On 01/08/2019 08:33, Andrii Anisov wrote:



On 31.07.19 14:02, Julien Grall wrote:
Everything is in the hot path here, yet there are a lot of other branches. So 
why this branch in particular?


This branch and function call is particular because I find this piece of code 
quite confusing:


All the commit message is based on "performance improvement" Now you are 
selling it as this is confusing. What are the real reasons for this patch?




I'm not seeing any benefits in calling `enter_hypervisor_head()` from 
functions named `do_trap_hyp_*`. That code is confusing for me.
IMHO, dividing `do_trap_irq/fiq()` into guest and hyp specific functions is 
not a big deal. Even for ARM32. Moreover, it will make more obvious the fact 
that nothing from `enter_hypervisor_head()` is done for IRQ traps taken from 
hyp.


And I believe this patch balances patch "xen/arm: Re-enable interrupt later in 
the trap path" what you NAKed because of increased IRQ latency.


I never NAKed the patch as you keep claiming it. You are sending a patch without 
any justification three time in a row, so it is normal to request more details 
and to be slightly annoyed.


If you expect me to ack a patch without understanding the implications, then I 
am afraid this is not going to happen. Additionally, it is important to keep 
track of the reasoning of we can come back in 2 years time and find out quickly 
why interrupts are masked for a long period of time.
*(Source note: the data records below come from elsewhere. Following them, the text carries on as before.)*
/-- A timestamp value with a correction in 250 ps units (R88), in units of 2^-32 ns. -/
def adjust (v adj : Nat) : Nat := ((v : Int) + toSigned 16 adj * 2 ^ 30).toNat

/-- Whether a frame is a management frame of this device (R566): tagged with the management VID, for its MAC address, with
EtherType 0x88B5. -/
def Dev.isMgmt (d : Dev) (p : Nat) (l : List Byte) : Bool :=
  d.host.record.mgmtPorts.testBit p && tagCount l != 0 && be16 l 14 % 4096 == d.host.record.mgmtVid &&
  dmac l == d.host.record.mac && etherType l == 0x88B5

/-- The receive counters of a frame (R224, R268); the flag says whether it gets BAD. -/
def Dev.rxCount (d : Dev) (p : Nat) (l : List Byte) (err : Bool) : Dev × Bool :=
  let runt := decide (l.length < 64)
  let bad := !fcsGood l
  let d1 := (d.inc (R.PORT_CNT_RX_FRAMES p)).set (R.PORT_CNT_RX_OCTETS p) (d.get (R.PORT_CNT_RX_OCTETS p) + l.length)
  let d2 := if bad then d1.inc (R.PORT_CNT_RX_FCS_ERR p) else d1
  let d3 := if runt then d2.inc (R.PORT_CNT_RX_RUNT p) else d2
  let d4 := if err then d3.inc (R.PORT_CNT_RX_SYMBOL_ERR p) else d3
  (if bad || runt || err then d4.portCause p (R.PORT_EVT_RX_ERR p) 1 else d4, bad || runt || err)

/-- The timestamp point of a frame (R87): what the eight time bases read there, and TB0 [31:0] (R191). -/
def Dev.rxPoint (d : Dev) (phase : Nat) : Assy := { bytes := [], stamps := (List.range 8).map (fun n => d.stampAt n phase), tb0 := d.tb0 }

/-- The copy of a received frame before classification: stamp, record, ingress time, from its timestamp point. -/
def Dev.rxCopy (d : Dev) (p : Nat) (at' : Assy) (l : List Byte) (bad : Bool) : Copy :=
  let n := d.stampBase p l
  let v := adjust (at'.stamps.getD n 0) (d.get (R.TS_PORT_ADJ_RX_ADJ p))
  let vp := vidPcp l (d.get (R.VLAN_CFG_PVID p)) (d.get (R.VLAN_CFG_DEF_PCP p))
  { src := p, origin := p, dst := 0, cls := 0, bytes := l, stamp := at'.tb0, bad := bad, rate := d.rate p, inTime := v, inTb := n,
    tsRec := if d.on (R.TS_PORT_CFG_RX_EN p) then d.tsRec n v p else {}, vlan := vp.1 + 4096 * vp.2 }

/-- Truncation at `m` bytes (R225). -/
def truncateFrame (l : List Byte) (m : Nat) : List Byte := withFcs (l.take (m - 4)) true

/-- The truncation limit of a frame at port `p` (R225). -/
def Dev.truncLimit (d : Dev) (p : Nat) (x : Option Decision) : Nat :=
  let m := d.get (R.MAX_FRAME p)
  match x with
  | some x => if x.maxLen = 0 then m else min m x.maxLen
  | none => m

/-- A received frame within its truncation limit `m`, or cut there (R225). -/
def Dev.clip (d : Dev) (p : Nat) (c : Copy) (m : Nat) : Dev × Copy :=
  if m < c.bytes.length then
    ((d.inc (R.PORT_CNT_RX_TRUNC p)).portCause p (R.PORT_EVT_RX_ERR p) 1,
      { c with bytes := truncateFrame c.bytes m, bad := true, trunc := true, limit := m })
  else (d, { c with limit := m })

/-- Classification and admission of a frame received at port `p` (R225, R229, R230); a management frame is known by its bytes as classified
(R187, R566). -/
def Dev.rxAdmit (d : Dev) (p : Nat) (c : Copy) : Dev :=
  match d.decision p c.bytes with
  | none => if d.on R.SW_STATUS_CFG_ACTIVE then d.inc (R.PORT_CNT_RX_NO_RULE p) else d
  | some x =>
    let r := d.clip p { c with mgmt := d.isMgmt p c.bytes } (d.truncLimit p (some x))
    r.1.letIn r.2 x c.bytes

/-! ### Pairs (R248, R249) -/

/-- A number entered in the duplicate table of pair `k` (R249). -/
def Dev.dupPut (d : Dev) (k p : Nat) (e : Nat × Nat) : Dev :=
  let l := d.net.dup.getD k []
  if l.length < 1024 then d.withNet (fun x => { x with dup := x.dup.put k (l ++ [e]) })
  else ((d.withNet (fun x => { x with dup := x.dup.put k (l.drop 1 ++ [e]) })).inc (R.RED_TBL_FULL k)).redErr p

/-- The first copy of a frame of pair `k` passes (R248): `inside` lets it in. A later one is discarded; in the same fabric clock the copy on port A
(`side` 0) passes in the place of that on B. -/
def Dev.firstOfPair (d0 : Dev) (k p side : Nat) (e : Nat × Nat) (inside : Dev → Dev) : Dev :=
  let d := d0.fabSync
  if (d.net.dup.getD k []).contains e then
    match d.supersede (1000 + k) e side with
    | some d1 => inside (d1.inc (R.RED_DUP_DISCARD k))
    | none => d.inc (R.RED_DUP_DISCARD k)
  else (inside (d.dupPut k p e)).noteFresh (1000 + k) e side d.fab.nextId

/-- A frame with redundancy data on a port of PRP pair `k` (R248); its RCT is removed unless truncation has cut it off. -/
def Dev.prpReceive (d : Dev) (k p side : Nat) (c : Copy) (seq : Nat) : Dev :=
  let body := frameBody c.bytes
  let inner := { c with bytes := withFcs (body.take (body.length - 6)) c.bad, store := true }
  if c.bad || decide (d.truncLimit p (d.decision p inner.bytes) < c.bytes.length) then d.rxAdmit p { c with store := true }
  else d.firstOfPair k p side (smac c.bytes, seq) (fun a => a.rxAdmit p inner)

/-- A frame with an HSR tag on a port of pair `k` (R248): passed round the ring once in each direction, delivered once. The limit of R225 is that
of the frame as received. -/
def Dev.hsrReceive (d : Dev) (k p side : Nat) (c0 : Copy) (seq : Nat) : Dev :=
  let e := (smac c0.bytes, seq)
  let other := if side = 0 then d.get (R.RED_CFG_PORT_B k) else d.get (R.RED_CFG_PORT_A k)
  if e.1 = d.get (R.RED_ADDR k) then d.inc (R.RED_OWN_REMOVED k)
  else
    let way := (e.1, seq + 65536 * side)
    let x := d.decision p (withFcs (dropHsr (frameBody c0.bytes)) c0.bad)
    let r := d.clip p c0 (d.truncLimit p x)
    let c := r.2
    let cls := match x with | some x => x.cls | none => d.get (R.PORT_DEFAULT_CLASS p)
    let d1 := if (d.net.fwd.getD k []).contains way then r.1 else
      ((r.1.withNet (fun x => { x with fwd := x.fwd.put k ((x.fwd.getD k [] ++ [way]).drop (if (x.fwd.getD k []).length < 2048 then 0 else 1)) })).enterFrame
        { c with cls := cls, ring := true } [other])
    d1.firstOfPair k p side e (fun a => a.rxAdmit p { c with bytes := withFcs (dropHsr (frameBody c.bytes)) c.bad })

/-- A frame at a port of pair `k` (R248). -/
def Dev.pairReceive (d : Dev) (k p : Nat) (c : Copy) : Dev :=
  let side := if p = d.get (R.RED_CFG_PORT_A k) then 0 else 1
  let d1 := if side = 0 then d.inc (R.RED_RX_A k) else d.inc (R.RED_RX_B k)
  if d.get (R.RED_CFG_MODE k) = 1 then
    (match rctSeq (frameBody c.bytes) with
     | some s => d1.prpReceive k p side c s
     | none => d1.rxAdmit p c)
  else
    (match hsrSeq (frameBody c.bytes) with
     | some s => d1.hsrReceive k p side c s
     | none => d1.inc (R.RED_NO_TAG k))

/-- The oldest entry of the duplicate table of pair `k` is forgotten (R249), and with it the marks of its ring copies. -/
def Dev.redForget (d : Dev) (k : Nat) : Dev :=
  match d.net.dup.getD k [] with
  | [] => d
  | e :: r => d.withNet (fun x => { x with
      dup := x.dup.put k r,
      fwd := x.fwd.put k ((x.fwd.getD k []).filter (fun f => !(f.1 == e.1 && f.2 % 65536 == e.2))) })

/-- A whole frame received at port `p`, with its timestamp point. -/
def Dev.rxFrame (d : Dev) (p : Nat) (l : List Byte) (err : Bool) (at' : Assy) : Dev :=
  let r := d.rxCount p l err
  let c := r.1.rxCopy p at' l r.2
  match r.1.pairOf p with
  | some k => r.1.pairReceive k p c
  | none => r.1.rxAdmit p c

/-- What a port that runs a MAC receives (R214, R224, R242). A ride ingress takes its frames through RIDE_FRAME (R254). A receive error in
a fragment gives the reassembled frame BAD. The partner of a port without a SerDes lane may signal LPI (R264). -/
def Dev.portReceive (d : Dev) (p : Nat) (kind : MPacket) (l : List Byte) (err : Bool) (phase : Nat) : Dev :=
  if !macMode (d.portMode p) || !d.linkUp p || (decide (16 ≤ p ∧ p < 24) && d.get (R.RIDE_CFG_MODE p) != 0) then d else
  let d0 := d.withNet (fun x => { x with assy := x.assy.del p })
  match kind, Tab.find? d.net.assy p with
  | .frame, _ => d.rxFrame p l err (d.rxPoint phase)
  | .first, held =>
    (if held.isSome then d.inc (R.PORT_CNT_ASSY_ERR p) else d).withNet (fun x => { x with
      assy := x.assy.put p { d.rxPoint phase with bytes := l, err := err } })
  | .middle, some a => d.withNet (fun x => { x with assy := x.assy.put p { a with bytes := a.bytes ++ l, err := a.err || err } })
  | .last, some a => (d0.inc (R.PORT_CNT_ASSY_OK p)).rxFrame p (a.bytes ++ l) (a.err || err) a
  | .middle, none => d.inc (R.PORT_CNT_ASSY_ERR p)
  | .last, none => d.inc (R.PORT_CNT_ASSY_ERR p)
  | .verify, _ => d.emit (.verify p true)
  | .response, _ => if d.get (R.PREEMPT_STATUS_VERIFY p) = 2 then d.set (R.PREEMPT_STATUS_VERIFY p) 3 else d
  | .unknown, _ => d.inc (R.PORT_CNT_SMD_ERR p)
  | .lpi on, _ => if p < 16 then d else d.set (R.PORT_STATUS_LPI_RX p) (if on then 1 else 0)

/-! ### Gates (R234 to R241) -/

/-- An entry of a gate list: index, duration in ns, gates, OP (R236). -/
structure GateStep where
  idx   : Nat
  ns    : Nat
  gates : Nat
  op    : Nat
deriving DecidableEq, Repr

/-- The place of a list entry in `NetSt.gcl`. -/
def gclKey (p l i : Nat) : Nat := (p * 2 + l) * 1024 + i

/-- The entries that list `l` of port `p` executes in a cycle (R237): cut at the cycle's end, the last one held until it. -/
def clipSteps : List GateStep → Nat → List GateStep
  | [], _ => []
  | [e], left => [{ e with ns := left }]
  | e :: r, left => if left ≤ e.ns then [{ e with ns := left }] else e :: clipSteps r (left - e.ns)

/-- The steps of list `l` of port `p`. -/
def Dev.gateSteps (d : Dev) (p l : Nat) : List GateStep :=
  clipSteps ((List.range (d.get (R.GCL_LEN p l))).map (fun i =>
    let w := d.net.gcl.getD (gclKey p l i) 0
    { idx := i, ns := 4 * (w % 2 ^ 22), gates := bits w 22 8, op := bits w 30 2 })) (d.get (R.GCL_CYCLE p l))

/-- The value in ns of three time words of port `p` (R109). -/
def Dev.portTime (d : Dev) (p lo hi xhi : Nat) : Nat := timeValue (d.ptp (d.get (R.TS_PORT_CFG_TB p))) lo hi xhi / 2 ^ 32

/-- The port time base in ns (R237). -/
def Dev.portNow (d : Dev) (p : Nat) : Nat := d.tbNs (d.get (R.TS_PORT_CFG_TB p))

/-- GCL_BASE in ns. -/
def Dev.gclBase (d : Dev) (p l : Nat) : Nat := d.portTime p (d.get (R.GCL_BASE_LO p l)) (d.get (R.GCL_BASE_HI p l)) (d.get (R.GCL_BASE_XHI p l))

/-- The steps of a cycle from a position on: the rest of the present step first (R237). -/
def stepsFrom : List GateStep → Nat → List GateStep → List GateStep
  | [], _, done => done
  | e :: r, pos, done => if pos < e.ns then { e with ns := e.ns - pos } :: (r ++ done ++ [{ e with ns := pos }]) else stepsFrom r (pos - e.ns) (done ++ [e])

/-- The operating list of port `p` from the present instant on, one cycle long; `none` while no list governs (R237): EN is 0, its list starts at
the next tick only (R239), or BASE is still to come. -/
def Dev.gateNow (d : Dev) (p : Nat) : Option (List GateStep) :=
  let l := d.get (R.GATE_STATUS_OPER p)
  let t := d.portNow p
  if d.on (R.GATE_CTRL_EN p) && decide (d.net.gateAt.getD p 0 ≤ d.now) && decide (d.gclBase p l ≤ t) then
    some (stepsFrom (d.gateSteps p l) ((t - d.gclBase p l) % d.get (R.GCL_CYCLE p l)) [])
  else none

/-- What the gates of port `p` do from the present instant on (R234, R237): the operating list, before its BASE the idle states and then one
cycle of it; `none` while EN is 0. -/
def Dev.gateLine (d : Dev) (p : Nat) : Option (List GateStep) :=
  match d.gateNow p with
  | some l => some l
  | none =>
    let l := d.get (R.GATE_STATUS_OPER p)
    if d.on (R.GATE_CTRL_EN p) then
      some ({ idx := 0, ns := d.gclBase p l - d.portNow p, gates := d.get (R.GATE_IDLE p), op := 0 } :: d.gateSteps p l)
    else none

/-- The time until gate `q` next changes from closed to open; `was`: it is open before the first step. -/
def opensIn (q : Nat) (was : Bool) : List GateStep → Nat → Option Nat
  | [], _ => none
  | e :: r, acc => if e.gates.testBit q && !was then some acc else opensIn q (e.gates.testBit q) r (acc + e.ns)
As I pointed out Xen supports multiple use-cases. I am concerned you are trying 
to optimize for your use-case and disregard the rest. I have actually requested 
more details on your use case to understand a bit more where you are coming 
from. See my e-mail [1].


I know I wrote the patch but it was from debugging other than real improvement. 
From my understanding, you are using to optimize the case where all LRs are 
full. Is it something you have seen during your testing?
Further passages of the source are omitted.